С этими словами она неожиданно для всех влепила Тянитолкаю короткую, но очень увесистую пощечину. Треск прокатился по всему берегу, голова Тянитолкая тяжело мотнулась от удара, он качнулся и инстинктивно схватился рукой за ушибленную щеку. Проделано это было просто мастерски, и Глеб мысленно поаплодировал Евгении Игоревне, тем более что Тянитолкай давно напрашивался на что-нибудь в подобном роде.
— Не надо ссориться, друзья мои! — жалобно проблеял от костра доктор Возчиков.
— Твои друзья в овраге падаль доедают! — прорычал в ответ Тянитолкай. На щеке у него багровел отчетливый отпечаток ладони. — Тоже мне, друг выискался!
— Зря вы так, Глеб Петрович, — тихо сказал Возчиков, и в его голосе Сиверову почудилась хорошо замаскированная угроза.
— Чего зря? — окрысился Тянитолкай, тоже угадавший скрытый в словах Возчикова подтекст. — Сожрать меня хочешь? Смотри, зубы не обломай, доктор наук…
— Зря, — еще тише повторил Возчиков. Очки его блестели на солнце, но на какой-то миг Глебу почудилось, что это не очки, а глаза Олега Ивановича светятся нехорошим желтым огнем.
— Довольно, — сказала Горобец, брезгливо вытирая ладонь о штанину. — Хватит болтать. Пора, наконец, двигаться. Далеко это? — повернулась она к Возчикову.
— Пустяки, — ответил тот, — километров двадцать.
— Ни хрена себе, пустячок, — проворчал Тянитолкай, с видимым усилием вскидывая на плечи рюкзак. На его слова никто не обратил внимания.
— Не забудьте залить костер, — сказала Горобец.
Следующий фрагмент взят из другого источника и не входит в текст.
/-- The stamps of the tokens a firing takes (a head that it leaves in place links nothing), and the tile without
them. -/
def ATile.take (x : ATile) (m : TileImg) (f : Fire) : List Nat × ATile :=
  let in1 := f.units.flatMap (fun u =>
    let d := m.steerOf u.1
    if stMode d = 2 ∨ (stMode d = 3 ∧ u.2 ≠ 0) then (dirCode (stIn1 d)).toList else [])
  let seen := f.pops ++ in1
  let ds := f.units.filter (fun u => decide (stMode (m.steerOf u.1) ≠ 3 ∨ u.2 = 0))
  let bs := (m.bearUnits f).filter (fun u => decide (stBsrc (m.steerOf u) ≠ 0))
  let stamps := seen.map (fun d => (tget [] x.inq (dirIx d)).headD 0) ++ ds.map (fun u => (tget [] x.data u.1).headD 0) ++
    bs.map (fun u => (tget [] x.bear u).headD 0)
  let x := { x with
    inq := (f.pops ++ in1).foldl (fun t d => tmod [] t (dirIx d) List.tail) x.inq
    data := ds.foldl (fun t u => tmod [] t u.1 List.tail) x.data
    bear := bs.foldl (fun t u => tmod [] t u List.tail) x.bear
    viq := (if m.popsViq f then x.viq - 1 else x.viq) }
  (stamps, x)

/-- A result arrives. -/
def ATile.land (x : ATile) (r : Dst × Nat × Nat) : ATile :=
  match r.1 with
  | .opA => { x with a := x.a + r.2.2 }
  | .opB => { x with b := x.b + r.2.2 }
  | .viq => { x with viq := x.viq + 1 }
  | .out d => { x with outq := tmod [] x.outq d (fun q => q ++ [x.depth]) }
  | _ => x

/-- A firing. -/
def ATile.fire (x : ATile) (m : TileImg) (f : Fire) : ATile :=
  let e := m.entryAt f.entry
  let (stamps, x) := x.take m f
  let mac := !e.isNull && e.isMac
  let x := { x with
    depth := maxN (x.depth :: stamps) + 1
    a := (if mac && decide (e.asrc = 0) then x.a - sliceA e.afmt else x.a)
    b := (if mac && decide (e.bsrc = 0) then x.b - sliceB e.afmt else x.b) }
  let fl := (x.flight ++ f.res).map (fun r => (r.1, r.2.1 - 1, r.2.2))
  let x := { x with flight := fl.filter (fun r => decide (r.2.1 ≠ 0)), pos := x.pos + 1, hold := m.wptAt f }
  (fl.filter (fun r => decide (r.2.1 = 0))).foldl ATile.land x

/-- The steering queues of a tile take what is at their heads (04 R127). -/
def ATile.intake (x : ATile) (m : TileImg) : ATile :=
  (List.range 4).foldl (fun (x : ATile) u =>
    let d := m.steerOf u
    if stMode d = 0 then x
    else
      let x := match dirCode (stDin d) with
        | some s =>
          (match tget [] x.inq (dirIx s) with
           | k :: r => if (tget [] x.data u).length < 4 then { x with inq := tset [] x.inq (dirIx s) r, data := tmod [] x.data u (fun q => q ++ [k]) } else x
           | [] => x)
        | none => x
      match dirCode (stBsrc d) with
      | some s =>
        (match tget [] x.inq (dirIx s) with
         | k :: r =>
           if (tget [] x.bear u).length + stBpt d ≤ 16 then
             { x with inq := tset [] x.inq (dirIx s) r, bear := tmod [] x.bear u (fun q => q ++ List.replicate (stBpt d) k) }
           else x
         | [] => x)
      | none => x) x

/-- A token leaves an output queue for what lies beyond it: the crossings of empty regions hold 16 each, a tap takes
TOKENS per pass (08 R261). -/
def AState.leave (s : AState) (c : Chart) (v i : Nat) (d : Dir) : AState :=
  let x := s.tile i
  let room := match c.side v i d with
    | .tile _ k => 16 * k
    | .tap k => match c.taps[k]? with | some t => t.tokens | none => 0
    | .edge => 0
  match tget [] x.outq (dirIx d) with
  | [] => s
  | k :: r =>
    let x' := { x with outq := tset [] x.outq (dirIx d) r }
    if (tget [] x.mid (dirIx d)).length < room then s.put i { x' with mid := tmod [] x.mid (dirIx d) (fun q => q ++ [k]) }
    else
      match c.side v i d with
      | .tile j 0 =>
        let y := s.tile j
        let q := tget [] y.inq (dirIx (dirOpp d))
        if q.length < 16 then (s.put i x').put j { (if i = j then x' else y) with inq := tset [] y.inq (dirIx (dirOpp d)) (q ++ [k]) } else s
      | _ => s

/-- A token leaves the crossings for the tile beyond. -/
def AState.arrive (s : AState) (c : Chart) (v i : Nat) (d : Dir) : AState :=
  let x := s.tile i
  match c.side v i d, tget [] x.mid (dirIx d) with
  | .tile j _, k :: r =>
    let y := s.tile j
    let q := tget [] y.inq (dirIx (dirOpp d))
    if q.length < 16 then (s.put i { x with mid := tset [] x.mid (dirIx d) r }).put j { y with inq := tset [] y.inq (dirIx (dirOpp d)) (q ++ [k]) } else s
  | _, _ => s

/-- A tile fires its next firing if it is enabled. -/
def AState.attempt (s : AState) (c : Chart) (fires : List (List Fire)) (i : Nat) : AState :=
  let m := c.img i
  let x := (s.tile i).intake m
  match (fires.getD i [])[x.pos]? with
  | some f => if ¬ x.hold ∧ x.enabled m f then s.put i (x.fire m f) else s.put i x
  | none => s.put i x

/-- Every placed tile holds or is done: the waypoint is released. -/
def AState.release (s : AState) (fires : List (List Fire)) : AState :=
  let n := fires.length
  if (List.range n).all (fun i => (s.tile i).hold || decide ((fires.getD i []).length ≤ (s.tile i).pos)) then
    (List.range n).foldl (fun (s : AState) i => s.put i { s.tile i with hold := false }) s
  else s

/-- One round over the chart. -/
def AState.round (s : AState) (c : Chart) (v : Nat) (fires : List (List Fire)) : AState :=
  let is := List.range fires.length
  let s := is.foldl (fun (s : AState) i => dirs.foldl (fun (s : AState) d => (s.leave c v i d).arrive c v i d) s) s
  (is.foldl (fun (s : AState) i => s.attempt c fires i) s).release fires

/-- Rounds until nothing changes. -/
def AState.run (c : Chart) (v : Nat) (fires : List (List Fire)) : Nat → AState → AState
  | 0, s => s
  | n + 1, s => let s' := s.round c v fires; if s' = s then s else AState.run c v fires n s'

/-- The start of a pass: queues empty; a bound tap has its RTOKENS to give. -/
def Chart.aStart (c : Chart) : AState :=
  c.taps.foldl (fun (s : AState) t => s.put t.tile { s.tile t.tile with inq := tset [] (s.tile t.tile).inq t.side (List.replicate t.rtokens 0) }) []

/-- The end of the abstract execution. -/
def Chart.execution (c : Chart) (v : Nat) : AState := AState.run c v c.allFirings passFuel c.aStart

/-- V15 for one tile: it has reached the end of its sequence. -/
def Chart.ends (c : Chart) (fin : AState) (i : Nat) : Bool := decide ((c.img i).firings.length ≤ (fin.tile i).pos)

end Sys2Proof.Machine
end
— Берегите лес от пожара, — добавил Глеб, выливая на угли остатки чая из котелка. В костре громко зашипело, в воздух взметнулось облако золы и пара. Запахло заваркой.
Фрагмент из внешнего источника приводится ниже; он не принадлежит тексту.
-- ==== Sys2Proof/Machine/Host.lean ====
section
/-! DEFINITION. The host interface (11): BAR0 registers, the device memory window, queues, acceptance,
start and completion of commands. -/

namespace Sys2Proof.Machine

/-- BAR0 and BAR2 are served from STANDBY on (16 R474), which recovery mode never reaches (14 R419; log 79). -/
def State.barServed (s : State) : Bool := s.pw.vsb && s.pw.helmUp && !s.helm.recovery

/-! ## BAR0 registers (11 R341-R344) -/

/-- A queue error (11 R344): ERR, INT_CAUSE bit 20, EV 0x1B01. -/
def State.queueError (s : State) (q err : Nat) : State :=
  let s := s.setQueue q { s.queue q with err := err }
  (s.setCause 20).event srcHost 0x1B01 []

/-- A write of SQ_BASE q, or of CQ_BASE q where `cq`. -/
def execSqBaseWrite (q : Nat) (cq : Bool) (v : W64) (s : State) : Host.Outcome State Fault Refusal :=
  if s.barServed then
    let x := s.queue q
    if x.enable then .next (s.queueError q 3)
    else
      let b := v &&& 0xFFFFFFFFFFFFF000#64
      .next (s.setQueue q (if cq then { x with cqBase := b } else { x with sqBase := b }))
  else .next s

def execQCtrlWrite (q : Nat) (v : W32) (s : State) : Host.Outcome State Fault Refusal :=
  if s.barServed then
    let x := s.queue q
    let en := v.getLsbD 0
    let x := { x with irq := v.getLsbD 1, enable := en }
    if en then
      if (s.queue q).enable then .next (s.setQueue q x)
      else .next (s.setQueue q { x with err := 0, sqHead := 0, sqTail := 0, cqHead := 0, cqTail := 0, phase := true })
    else
      -- commands already accepted from the queue continue and post no completion
      let s := s.setQueue q x
      .next (s.setCmds (s.hi.cmds.map (fun c : Cmd => if c.queue = q then { c with post := false } else c)))
  else .next s

def execSqTailDoorbell (q : Nat) (v : W32) (s : State) : Host.Outcome State Fault Refusal :=
  if s.barServed then
    if 4095 < v.toNat then .next (s.queueError q 1)
    else .next (s.setQueue q { s.queue q with sqTail := v.toNat })
  else .next s

def execCqHeadDoorbell (q : Nat) (v : W32) (s : State) : Host.Outcome State Fault Refusal :=
  if s.barServed then
    if 4095 < v.toNat then .next (s.queueError q 1)
    else .next (s.setQueue q { s.queue q with cqHead := v.toNat })
  else .next s

def execWinBaseWrite (v : W64) (s : State) : Host.Outcome State Fault Refusal :=
  if s.barServed ∧ v.toNat % s.hi.bar2Size = 0 then .next { s with hi := { s.hi with winBase := v } } else .next s

def execIntCauseClear (v : W64) (s : State) : Host.Outcome State Fault Refusal :=
  if s.barServed then .next { s with hi := { s.hi with intCause := w1c s.hi.intCause v } } else .next s

def execWinStatusClear (v : W64) (s : State) : Host.Outcome State Fault Refusal :=
  if s.barServed then .next { s with hi := { s.hi with winCode := clearBitsN s.hi.winCode (v.toNat % 256) } } else .next s

/-- Store bytes into the MSI-X table; a pending vector that becomes unmasked is sent. -/
def State.msixWrite (s : State) (i : Nat) (bs : List Byte) : State :=
  let (_, t) := bs.foldl (fun (a : Nat × Tab Byte) b => (a.1 + 1, tset (msixDflt a.1) a.2 a.1 b)) (i, s.hi.msix)
  let s := { s with hi := { s.hi with msix := t } }
  let v := i / 16
  if s.hi.pba.getLsbD v ∧ ¬ (s.msixByte (16 * v + 12)).getLsbD 0 then
    let s := { s with hi := { s.hi with pba := s.hi.pba &&& ~~~(1#64 <<< v) } }
    s.raiseVector v
  else s

/-- The state a meaning leaves; a BAR0 write ends in no stop. -/
def afterWrite (o : Host.Outcome State Fault Refusal) (s : State) : State :=
  match o with
  | .next u => u
  | _ => s

/-- A 64-bit register with `bytes` bytes of it, from byte `o` on, replaced by those of v. -/
def patch64 (old : W64) (o bytes : Nat) (v : W64) : W64 :=
  BitVec.ofNat 64 (leVal (patchAt (leBytes 8 old.toNat) o (leBytes bytes v.toNat)))

/-- A write among the registers of queue q, `o` from SQ_BASE q (Table HOST-2). -/
def State.queueBlockWrite (s : State) (q o : Nat) (v : W64) (bytes : Nat) : State :=
  if o < 8 then afterWrite (execSqBaseWrite q false (patch64 (s.queue q).sqBase o bytes v) s) s
  else if o < 16 then afterWrite (execSqBaseWrite q true (patch64 (s.queue q).cqBase (o - 8) bytes v) s) s
  else if o = 16 then afterWrite (execQCtrlWrite q (v.setWidth 32) s) s
  else s

/-- A write of the doorbells of queue q: SQ_TAIL q, CQ_HEAD q, or both. -/
def State.doorbellWrite (s : State) (q o : Nat) (v : W64) (bytes : Nat) : State :=
  if o = 0 then
    let s := afterWrite (execSqTailDoorbell q (v.setWidth 32) s) s
    if bytes = 8 then afterWrite (execCqHeadDoorbell q ((v >>> 32).setWidth 32) s) s else s
  else afterWrite (execCqHeadDoorbell q (v.setWidth 32) s) s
— Что? — переспросила Горобец, непонимающе глядя на Глеба. Мысли ее явно витали где-то далеко — километрах в двадцати отсюда, как подозревал Сиверов.
— Я говорю, берегите природу, мать вашу, — пояснил он. Горобец нахмурилась, закусила губу, словно пытаясь разгадать загадку, которой в словах Глеба не было и в помине, не разгадала, резко отвернулась и коротко скомандовала, обращаясь к Возчикову:
— Ведите.
***
На этот раз порядок движения установила лично Евгения Игоревна. Глеб не стал спорить, тем более что спорить было, по большому счету, не с чем: то, каким образом Горобец выстроила колонну, его вполне устраивало. Конечно, ему, как разведчику и телохранителю, полагалось бы идти впереди, а не в самом хвосте, куда определила его строгая и неприступная начальница; а с другой стороны, в последнее время Глеб как-то незаметно для себя сменил амплуа, превратившись из разведчика в надсмотрщика, и в этой новой роли ему было гораздо удобнее идти сзади, откуда он мог без труда наблюдать за своими спутниками.